# eval4ner: An All-Round Evaluation for Named Entity Recognition
![Stable version](https://img.shields.io/pypi/v/eval4ner)
![Python3](https://img.shields.io/pypi/pyversions/eval4ner)![wheel:eval4ner](https://img.shields.io/pypi/wheel/eval4ner)
![Download](https://img.shields.io/pypi/dm/eval4ner)
![MIT License](https://img.shields.io/pypi/l/eval4ner)
Table of Contents
=================
- [TL;DR](https://github.com/cyk1337/eval4ner/#tldr)
- [Preliminaries for NER Evaluation](https://github.com/cyk1337/eval4ner/#preliminaries-for-ner-evaluation)

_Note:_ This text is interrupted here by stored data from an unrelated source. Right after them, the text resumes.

-- ==== Sys2Proof/Machine/Display.lean ====
section
/-! DEFINITION. The display instructions: CLS and DRW (40_display.md). -/

namespace Sys2Proof.Machine

/-- 00E0 `CLS`: every pixel clear; it neither waits nor touches `vblank_seen` (40_display.md R90). -/
def execCls (s : State) : Host.Outcome State Fault Refusal :=
  .next (s.setDisplay (Display.blank s.cfg.width s.cfg.height)).complete

/-- The pixel a sprite bit lands on: with `clipping` none outside the display, else wrapped modulo `W` and `H`
(40_display.md R94). -/
def spriteTarget (cfg : Config) (px py : Nat) : Option (Nat × Nat) :=
  if cfg.quirks.clipping then
    if cfg.width ≤ px ∨ cfg.height ≤ py then none else some (px, py)
  else some (px % cfg.width, py % cfg.height)

/-- A pixel XOR-toggled, with the collision flag: set once a toggle turns a set pixel clear (40_display.md R96). -/
def toggle (p : List (List Bool) × Bool) (c r : Nat) : List (List Bool) × Bool :=
  (Display.setPix p.1 c r (!Display.pix p.1 c r), p.2 || Display.pix p.1 c r)

/-- One bit of a sprite row: column `c` is bit 7 - c of the byte (40_display.md R95); a 0 bit draws nothing (R94). -/
def drawBit (cfg : Config) (vx vy : Byte) (row : Byte) (r c : Nat) (p : List (List Bool) × Bool) :
    List (List Bool) × Bool :=
  if row.getLsbD (7 - c) then
    match spriteTarget cfg (vx.toNat + c) (vy.toNat + r) with
    | none => p
    | some (px, py) => toggle p px py
  else p

/-- One sprite row, column 0 first (40_display.md R96). -/
def drawRow (cfg : Config) (vx vy : Byte) (row : Byte) (r : Nat) (p : List (List Bool) × Bool) :
    List (List Bool) × Bool :=
  (List.range 8).foldl (fun q c => drawBit cfg vx vy row r c q) p

/-- The sprite of `n` rows read from memory at `I`, drawn at the column and row two registers hold, row 0 first
(40_display.md R91, R94, R96): the display buffer after it and the collision flag. -/
def State.drawSprite (s : State) (x y : RegIx) (n : Nibble) : List (List Bool) × Bool :=
  (List.range n.toNat).foldl
    (fun p r => drawRow s.cfg (s.getV x) (s.getV y) (s.readByte (s.indexed r)) r p) (s.display, false)

/-- The body of Dxyn: `vblank_seen <- 0`, the sprite, VF := collision (40_display.md R91, R93, R96). DEDUCED: R97 (d)'s
sentence on VF after a second draw contradicts R91 and R96 where every hit pixel was set before the first; VF follows
R91 and R96 (notes/assumptions/17.md). unsafe: hardware that kept R97 (d) there would end with VF = 1. -/
def State.drawBody (s : State) (x y : RegIx) (n : Nibble) : State :=
  (((s.setVblankSeen false).setDisplay (s.drawSprite x y n).1).setV vf (flagByte (s.drawSprite x y n).2)).complete

/-- The gate of Dxyn is shut: `display_wait` is on and no tick has occurred since the last draw (40_display.md R92). -/
def State.drawGated (s : State) : Bool := s.cfg.quirks.displayWait && !s.vblankSeen

/-- Dxyn `DRW Vx, Vy, n` (40_display.md R91): gated, it waits, or ticks the timers inline and draws under
`display_wait_faker` (R92); a tick changes no operand of the body. -/
def execDrw (x y : RegIx) (n : Nibble) (s : State) : Host.Outcome State Fault Refusal :=
  if s.drawGated then
    if s.cfg.quirks.displayWaitFaker then .next (s.tick.drawBody x y n)
    else .next (s.block .awaitingVblank)
  else .next (s.drawBody x y n)

end Sys2Proof.Machine
end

- [User Guide](https://github.com/cyk1337/eval4ner/#user-guide)
- [Installation](https://github.com/cyk1337/eval4ner/#installation)
- [Usage](https://github.com/cyk1337/eval4ner/#usage)
- [Citation](https://github.com/cyk1337/eval4ner/#citation)
- [References](https://github.com/cyk1337/eval4ner/#references)
This is a Python toolkit of MUC-5 evaluation metrics for evaluating Named Entity Recognition (NER) results.
## TL;DR
It considers not only the mode of strict matching, *i.e.*, extracted entities are correct w.r.t both boundaries and types, but that of partial match, summarizing as following four modes:
- Strict:exact match (Both entity boundary and type are correct)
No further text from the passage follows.